> [What to do] Once the line containing "theorem State.whenReleased_mgmt (s" is found in the entries below, reproduce it and every line after it, stopping at and including the line containing "theorem State.whenReleased_power (s"; reproduce nothing else, and keep each line exact.

> [Data for this task]
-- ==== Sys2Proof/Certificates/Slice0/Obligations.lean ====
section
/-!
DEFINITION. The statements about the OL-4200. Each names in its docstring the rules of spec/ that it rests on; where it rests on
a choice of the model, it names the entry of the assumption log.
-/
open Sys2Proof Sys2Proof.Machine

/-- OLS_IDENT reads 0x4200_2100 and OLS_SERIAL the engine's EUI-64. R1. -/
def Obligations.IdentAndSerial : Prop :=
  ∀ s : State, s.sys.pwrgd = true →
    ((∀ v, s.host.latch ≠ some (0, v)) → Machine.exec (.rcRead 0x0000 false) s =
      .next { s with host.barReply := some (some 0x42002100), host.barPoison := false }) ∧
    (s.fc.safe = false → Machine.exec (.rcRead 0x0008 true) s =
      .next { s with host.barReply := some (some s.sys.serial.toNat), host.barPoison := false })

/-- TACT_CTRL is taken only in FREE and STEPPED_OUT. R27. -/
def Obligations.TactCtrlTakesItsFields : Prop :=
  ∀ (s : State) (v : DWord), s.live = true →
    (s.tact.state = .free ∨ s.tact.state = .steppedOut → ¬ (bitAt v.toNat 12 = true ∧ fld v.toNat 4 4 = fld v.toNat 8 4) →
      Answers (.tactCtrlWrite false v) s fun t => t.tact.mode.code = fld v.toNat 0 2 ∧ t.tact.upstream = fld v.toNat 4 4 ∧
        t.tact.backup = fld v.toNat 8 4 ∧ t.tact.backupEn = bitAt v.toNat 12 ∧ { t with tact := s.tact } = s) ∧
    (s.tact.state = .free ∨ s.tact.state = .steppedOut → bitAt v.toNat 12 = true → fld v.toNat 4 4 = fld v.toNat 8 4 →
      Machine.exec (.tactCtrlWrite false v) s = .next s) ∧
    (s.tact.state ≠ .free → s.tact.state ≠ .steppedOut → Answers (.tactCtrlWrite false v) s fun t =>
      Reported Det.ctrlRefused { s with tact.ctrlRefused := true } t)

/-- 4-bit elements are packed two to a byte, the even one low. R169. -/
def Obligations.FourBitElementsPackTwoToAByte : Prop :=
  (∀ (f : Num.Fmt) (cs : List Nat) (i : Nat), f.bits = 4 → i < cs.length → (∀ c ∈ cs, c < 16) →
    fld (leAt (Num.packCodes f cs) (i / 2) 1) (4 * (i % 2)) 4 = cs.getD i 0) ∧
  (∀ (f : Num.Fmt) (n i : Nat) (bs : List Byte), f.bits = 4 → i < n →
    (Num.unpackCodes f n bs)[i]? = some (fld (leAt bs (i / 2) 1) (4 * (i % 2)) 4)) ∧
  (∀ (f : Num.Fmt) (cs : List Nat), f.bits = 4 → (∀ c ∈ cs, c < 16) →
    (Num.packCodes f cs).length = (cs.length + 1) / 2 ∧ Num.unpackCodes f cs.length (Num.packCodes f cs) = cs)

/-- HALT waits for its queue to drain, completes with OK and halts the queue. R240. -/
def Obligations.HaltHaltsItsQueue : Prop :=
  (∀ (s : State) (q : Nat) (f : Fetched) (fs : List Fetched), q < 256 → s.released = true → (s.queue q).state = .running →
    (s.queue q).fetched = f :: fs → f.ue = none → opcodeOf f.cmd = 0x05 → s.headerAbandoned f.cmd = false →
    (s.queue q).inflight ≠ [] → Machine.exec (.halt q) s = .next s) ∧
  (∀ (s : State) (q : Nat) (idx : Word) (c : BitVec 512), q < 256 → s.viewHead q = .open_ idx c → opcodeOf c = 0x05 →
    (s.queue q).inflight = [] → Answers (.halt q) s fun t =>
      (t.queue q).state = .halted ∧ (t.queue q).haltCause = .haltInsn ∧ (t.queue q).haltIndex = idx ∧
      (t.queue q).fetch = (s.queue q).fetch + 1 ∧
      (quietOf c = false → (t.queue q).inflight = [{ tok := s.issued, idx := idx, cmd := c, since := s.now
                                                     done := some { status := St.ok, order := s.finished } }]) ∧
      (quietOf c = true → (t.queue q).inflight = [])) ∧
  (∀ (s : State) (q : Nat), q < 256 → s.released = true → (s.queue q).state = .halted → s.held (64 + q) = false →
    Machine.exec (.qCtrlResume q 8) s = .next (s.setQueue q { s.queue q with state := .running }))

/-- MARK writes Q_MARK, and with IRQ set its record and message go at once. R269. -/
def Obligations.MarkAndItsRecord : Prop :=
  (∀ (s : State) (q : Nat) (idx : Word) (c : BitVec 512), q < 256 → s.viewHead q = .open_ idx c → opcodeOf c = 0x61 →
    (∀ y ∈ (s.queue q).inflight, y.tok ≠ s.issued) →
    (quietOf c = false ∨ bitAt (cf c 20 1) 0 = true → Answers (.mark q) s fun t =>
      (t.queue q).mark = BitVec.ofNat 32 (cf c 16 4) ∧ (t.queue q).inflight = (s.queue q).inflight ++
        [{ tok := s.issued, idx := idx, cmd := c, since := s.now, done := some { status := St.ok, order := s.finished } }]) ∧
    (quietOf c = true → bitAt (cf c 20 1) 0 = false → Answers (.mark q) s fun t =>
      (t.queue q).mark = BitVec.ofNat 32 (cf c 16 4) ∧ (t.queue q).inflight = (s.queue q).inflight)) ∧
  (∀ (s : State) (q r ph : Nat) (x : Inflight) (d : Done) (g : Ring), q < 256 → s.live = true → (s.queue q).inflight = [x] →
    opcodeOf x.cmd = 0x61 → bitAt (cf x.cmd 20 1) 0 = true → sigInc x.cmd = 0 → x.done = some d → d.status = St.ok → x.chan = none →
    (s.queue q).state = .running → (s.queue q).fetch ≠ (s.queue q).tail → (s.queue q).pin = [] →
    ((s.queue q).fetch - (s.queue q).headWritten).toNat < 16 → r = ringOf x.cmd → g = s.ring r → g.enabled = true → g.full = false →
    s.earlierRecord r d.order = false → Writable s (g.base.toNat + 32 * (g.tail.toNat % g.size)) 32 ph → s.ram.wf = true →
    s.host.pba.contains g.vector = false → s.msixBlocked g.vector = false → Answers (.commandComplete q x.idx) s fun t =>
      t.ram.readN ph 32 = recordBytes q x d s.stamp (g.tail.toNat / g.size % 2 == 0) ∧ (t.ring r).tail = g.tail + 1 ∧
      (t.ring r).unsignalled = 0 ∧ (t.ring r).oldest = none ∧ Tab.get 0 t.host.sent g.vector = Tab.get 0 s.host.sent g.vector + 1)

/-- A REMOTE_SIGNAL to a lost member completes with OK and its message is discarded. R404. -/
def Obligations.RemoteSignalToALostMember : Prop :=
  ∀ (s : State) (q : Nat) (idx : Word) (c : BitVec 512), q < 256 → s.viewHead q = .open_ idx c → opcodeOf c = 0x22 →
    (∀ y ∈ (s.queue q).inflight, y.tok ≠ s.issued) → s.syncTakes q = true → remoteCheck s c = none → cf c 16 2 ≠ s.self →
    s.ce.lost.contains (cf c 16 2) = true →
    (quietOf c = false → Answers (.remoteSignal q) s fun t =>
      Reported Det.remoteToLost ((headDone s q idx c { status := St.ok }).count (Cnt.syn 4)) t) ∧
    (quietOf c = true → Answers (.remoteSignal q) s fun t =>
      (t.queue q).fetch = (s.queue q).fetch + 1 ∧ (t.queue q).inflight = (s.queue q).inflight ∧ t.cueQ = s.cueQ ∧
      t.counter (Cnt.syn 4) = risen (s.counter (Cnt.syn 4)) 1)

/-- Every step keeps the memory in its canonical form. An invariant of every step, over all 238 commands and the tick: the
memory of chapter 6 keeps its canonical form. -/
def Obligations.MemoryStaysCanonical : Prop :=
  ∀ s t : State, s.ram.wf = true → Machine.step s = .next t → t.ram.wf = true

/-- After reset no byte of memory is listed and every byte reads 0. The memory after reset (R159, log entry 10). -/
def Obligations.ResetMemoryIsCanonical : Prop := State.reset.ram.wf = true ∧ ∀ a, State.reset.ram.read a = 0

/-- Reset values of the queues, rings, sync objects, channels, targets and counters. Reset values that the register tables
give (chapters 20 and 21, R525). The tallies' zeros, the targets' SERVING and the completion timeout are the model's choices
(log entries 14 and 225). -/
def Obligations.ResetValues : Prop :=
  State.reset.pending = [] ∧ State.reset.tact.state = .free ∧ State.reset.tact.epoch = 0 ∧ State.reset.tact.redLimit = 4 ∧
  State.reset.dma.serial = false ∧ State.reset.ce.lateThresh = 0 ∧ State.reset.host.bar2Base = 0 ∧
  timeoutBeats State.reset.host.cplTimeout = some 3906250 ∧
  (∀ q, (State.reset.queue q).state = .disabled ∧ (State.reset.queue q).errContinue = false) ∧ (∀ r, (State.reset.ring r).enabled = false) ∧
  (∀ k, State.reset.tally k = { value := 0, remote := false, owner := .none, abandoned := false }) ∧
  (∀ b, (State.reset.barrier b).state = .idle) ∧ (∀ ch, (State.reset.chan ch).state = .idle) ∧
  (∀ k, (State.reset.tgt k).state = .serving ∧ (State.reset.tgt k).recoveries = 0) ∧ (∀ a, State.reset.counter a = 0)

--

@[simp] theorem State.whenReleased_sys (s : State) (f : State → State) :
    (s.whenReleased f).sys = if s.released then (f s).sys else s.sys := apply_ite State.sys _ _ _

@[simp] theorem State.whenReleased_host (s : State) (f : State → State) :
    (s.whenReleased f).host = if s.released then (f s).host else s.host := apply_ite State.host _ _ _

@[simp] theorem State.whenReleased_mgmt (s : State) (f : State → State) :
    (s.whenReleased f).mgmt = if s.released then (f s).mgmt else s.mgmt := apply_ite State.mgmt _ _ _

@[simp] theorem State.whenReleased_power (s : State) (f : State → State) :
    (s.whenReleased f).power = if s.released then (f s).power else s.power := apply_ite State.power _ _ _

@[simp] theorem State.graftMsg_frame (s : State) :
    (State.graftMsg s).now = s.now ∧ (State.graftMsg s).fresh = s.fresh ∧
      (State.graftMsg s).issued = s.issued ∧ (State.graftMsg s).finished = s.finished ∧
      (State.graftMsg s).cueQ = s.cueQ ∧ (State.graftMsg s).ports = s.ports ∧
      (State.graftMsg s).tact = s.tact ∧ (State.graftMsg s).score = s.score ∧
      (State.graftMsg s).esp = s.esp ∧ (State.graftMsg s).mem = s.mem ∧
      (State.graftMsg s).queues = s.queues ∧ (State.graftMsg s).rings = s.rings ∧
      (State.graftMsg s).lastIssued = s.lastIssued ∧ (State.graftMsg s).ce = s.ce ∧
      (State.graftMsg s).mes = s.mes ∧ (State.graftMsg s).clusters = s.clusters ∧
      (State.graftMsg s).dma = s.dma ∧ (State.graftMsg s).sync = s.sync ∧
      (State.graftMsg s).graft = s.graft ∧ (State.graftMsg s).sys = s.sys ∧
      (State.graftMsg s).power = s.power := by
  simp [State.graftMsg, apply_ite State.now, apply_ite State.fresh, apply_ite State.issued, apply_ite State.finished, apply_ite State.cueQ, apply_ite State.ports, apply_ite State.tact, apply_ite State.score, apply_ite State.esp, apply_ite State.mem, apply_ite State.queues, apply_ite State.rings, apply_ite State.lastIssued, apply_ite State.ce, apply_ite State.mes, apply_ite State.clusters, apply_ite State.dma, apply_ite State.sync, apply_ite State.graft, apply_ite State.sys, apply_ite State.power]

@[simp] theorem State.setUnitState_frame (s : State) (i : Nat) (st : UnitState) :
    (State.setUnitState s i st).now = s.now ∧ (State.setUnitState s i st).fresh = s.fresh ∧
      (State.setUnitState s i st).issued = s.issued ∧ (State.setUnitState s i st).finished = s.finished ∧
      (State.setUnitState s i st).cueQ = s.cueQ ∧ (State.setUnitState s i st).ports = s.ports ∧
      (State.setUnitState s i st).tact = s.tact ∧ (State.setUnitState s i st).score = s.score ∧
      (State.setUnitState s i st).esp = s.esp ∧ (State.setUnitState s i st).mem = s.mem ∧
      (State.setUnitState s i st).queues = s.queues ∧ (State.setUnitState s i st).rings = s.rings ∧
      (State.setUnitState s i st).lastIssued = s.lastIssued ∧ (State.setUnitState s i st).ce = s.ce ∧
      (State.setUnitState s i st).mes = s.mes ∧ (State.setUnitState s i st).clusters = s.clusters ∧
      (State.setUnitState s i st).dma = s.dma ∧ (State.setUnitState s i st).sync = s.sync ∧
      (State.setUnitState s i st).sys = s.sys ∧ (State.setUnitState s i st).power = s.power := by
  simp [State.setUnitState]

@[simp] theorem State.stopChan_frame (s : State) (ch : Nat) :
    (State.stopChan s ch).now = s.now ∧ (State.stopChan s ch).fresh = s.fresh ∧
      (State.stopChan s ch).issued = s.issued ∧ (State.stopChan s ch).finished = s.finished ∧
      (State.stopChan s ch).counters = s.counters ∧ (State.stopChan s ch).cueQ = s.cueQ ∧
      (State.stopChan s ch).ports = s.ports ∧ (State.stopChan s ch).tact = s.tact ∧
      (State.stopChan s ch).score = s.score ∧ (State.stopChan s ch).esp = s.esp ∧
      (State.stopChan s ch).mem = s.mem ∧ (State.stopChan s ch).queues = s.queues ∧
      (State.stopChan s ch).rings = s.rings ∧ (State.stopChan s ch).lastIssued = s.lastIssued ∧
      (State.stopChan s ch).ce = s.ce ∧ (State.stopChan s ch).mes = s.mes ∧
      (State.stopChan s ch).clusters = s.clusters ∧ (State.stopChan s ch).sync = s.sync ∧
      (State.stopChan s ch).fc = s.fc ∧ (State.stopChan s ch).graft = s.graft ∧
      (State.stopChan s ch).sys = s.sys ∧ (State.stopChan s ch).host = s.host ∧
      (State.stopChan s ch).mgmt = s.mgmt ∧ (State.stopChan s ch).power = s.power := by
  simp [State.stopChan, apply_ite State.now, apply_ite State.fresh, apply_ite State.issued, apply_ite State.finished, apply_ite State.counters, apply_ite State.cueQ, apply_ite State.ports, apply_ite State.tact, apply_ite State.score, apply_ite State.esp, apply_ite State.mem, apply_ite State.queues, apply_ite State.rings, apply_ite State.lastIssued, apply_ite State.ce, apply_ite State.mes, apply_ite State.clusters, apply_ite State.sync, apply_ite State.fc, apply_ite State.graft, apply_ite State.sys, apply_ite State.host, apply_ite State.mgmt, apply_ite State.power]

> [Answer below]
@[simp] theorem State.whenReleased_mgmt (s : State) (f : State → State) :
    (s.whenReleased f).mgmt = if s.released then (f s).mgmt else s.mgmt := apply_ite State.mgmt _ _ _

@[simp] theorem State.whenReleased_power (s : State) (f : State → State) :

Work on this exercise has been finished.